Many of the changes our customers make will not impact on how we regulate. The questions that we as the regulator need to ask to determine whether a product is safe do not change, when the nature of the evidence we consider changes, for instance the use of in silico data in the place of animal models. What may change is the pace at which new medicines can be developed for example through the use of AI to reduce the costs and time invested in failed molecules. It is also likely to impact on clinical trial design and is an enabler of personalised medicines. The MHRA’s horizon scanning, scientific advice and accelerated access pathways for innovative products, as well as our strong focus on regulatory science, including our recently announced discovery on Centres of Excellence for Regulatory Science, will enable us to ensure our regulatory pathways are sufficiently agile and robust to respond to these changes.

Conclusion

The MHRA recognises the transformative potential of AI in shaping the future of healthcare and the significant contribution AI can make across all its regulatory functions. We have adopted the five key principles set out in the Pro-innovation approach to the regulation of AI and we are determined to embrace emerging technologies with vigilance and foresight, to ensure that we use them effectively for the greater good of public health.

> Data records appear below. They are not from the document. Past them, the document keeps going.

/-- A class hart retires (R172); the class ends with its last hart; a hart that retires under a pre-emption request counts as done
(R320), so that the rest of its cohort may then be saved (R322). -/
def retireHart (s : State) (h key : Nat) : State :=
  let k := s.cls key
  let s := (orphanOps (dropHeld s h) h).modHart h fun x => { x with live := false, retired := true, wait := .ready, resv := none }
  saveCohort (if allRetired s k then noteCohort (releaseClass s key) k.launch k.cohort else s) k.launch k.cohort

/-- `hdone` (R170, R275): it ends a firing or retires a class hart; illegal inside a clause (R196). On a hart bound to nothing it
ends nothing. -/
def execHdone (s : State) : Host.Outcome State Fault Refusal :=
  outsideClause (fun s =>
    let s := s.modMe fun h => h.counted
    match s.me.bind with
    | .none => .next (s.modMe fun h => { h with pc := h.pc + word h.ilen, wait := .ready })
    | .firing f => .next (endFiring s s.cur f)
    | .cls k => .next (retireHart s s.cur k)) s

/-! ### Completion of a launch (R101, R328) -/

/-- A tile that a completing launch leaves: its handle, cluster, unit, the record's event. -/
structure Leftover where
  ref : TileRef := {}
  handle : Word := 0
  ev : Word := 0
  deriving DecidableEq, Repr

/-- The tiles of a launch, in order of handle (R101). -/
def leftovers (s : State) (id : Nat) : List Leftover :=
  let all := (s.clusters.map fun (k, c) => (c.slots.filter fun x => x.2.st != .free && x.2.owner == id).filterMap fun (u, t) =>
    (c.parts.find? fun x => x.2.en && x.2.slotUnits.contains u).map fun x =>
      let h := mkHandle t.gen k x.1 u
      let (code, n) := match t.st with
        | .sealed => (1, t.c)
        | .opened => (2, t.n)
        | _ => (3, 0)
      { ref := { clus := k, part := x.1, unit := u }, handle := h, ev := word (fld h 0 48 + n % 256 * 2 ^ 48 + code * 2 ^ 56) : Leftover }).flatten
  all.mergeSort fun a b => decide (a.handle.toNat ≤ b.handle.toNat)

/-- Reclamation: the tiles become FREE, the owner entries of the launch are cleared (R101). -/
def reclaim (s : State) (id : Nat) : State :=
  let s := (leftovers s id).foldl (fun s x => freeTile s x.ref) s
  { s with clusters := s.clusters.map fun (k, c) =>
      (k, { c with parts := c.parts.map fun (i, p) => (i, { p with owners := p.owners.filter fun o => !(o.2.v && o.2.launch == id) }) }) }

/-- A channel loses its launch: firings stop, its messages are discarded, a depth that the binder set returns to 0 (R328, R369). -/
def Channel.clear (x : Channel) : Channel :=
  { x with en := false, launch := 0, hw := [], rcnt := 0, head := 0, tail := 0, ringMeta := [], depth := if x.byBinder then 0 else x.depth, byBinder := false
           ents := if x.byBinder then [] else x.ents }

/-- The matrix TLB entries that no owning launch still names in its staging list become ordinary ones at the tail (R32). -/
def unpin (s : State) : State := (s.clusters.map (·.1)).foldl unpinIn s

/-- The completion record (R328). -/
def completionBytes (s : State) (id status code : Nat) (evs : List Word) : List Byte :=
  wordBytes ([word (status + code * 2 ^ 8 + 2 ^ 63), word id, word evs.length, word s.time] ++ (List.range 8).map (fun i => nth 0 evs i) ++ [0, 0, 0, 0])

/-- The handler-table PC of an entry (R369). -/
def entryPc (l : Launch) (e : HEntry) : Word := if e.parbel then Config.bindingStub l.fn else kcbAddr l e.w1

/-- The binder writes a handler entry and gives its channel a queue (R369); the entry waits while another launch has the channel. -/
def installEntry (s : State) (l : Launch) (c : Nat) (e : HEntry) : State :=
  s.modCore c fun k => k.modChan e.ch fun x =>
    if x.launch ≠ 0 ∧ x.launch ≠ l.id then x
    else
      { x with
        pc := setFld (entryPc l e) 0 1 0, en := true, prio := fld e.w0 19 3, k := fld e.w0 6 4, conc := fld e.w0 10 4, maxp := fld e.w0 14 5, pinen := bitOf e.w0 22
        pin := fld e.w0 23 4, eprio := fld e.w0 19 3, passes := 0, launch := l.id, kdom := l.kdom, kxtab := l.kxtab
        ents := if x.depth = 0 then allotEntries s (clusterOf c) 32 else x.ents, depth := if x.depth = 0 then 32 else x.depth, byBinder := x.byBinder || x.depth == 0 }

We are committed to taking a proportionate approach to regulating AI medical products, which takes into account the unique challenges of these products. Our collaboration with the IMDRF and in particular our partnership with the US FDA and Health Canada, will ensure safe and responsible use of AI in medical products and keep the UK at the forefront of international best practice.

As a public service organisation delivering time critical decisions, and as an organisation that makes evidence-based decisions that impact on public and patient safety, we are committed to exploring opportunities to make best use of AI. We are committed to embracing AI responsibly, in alignment with the five key principles, to protecting public health and advancing innovation in the healthcare landscape.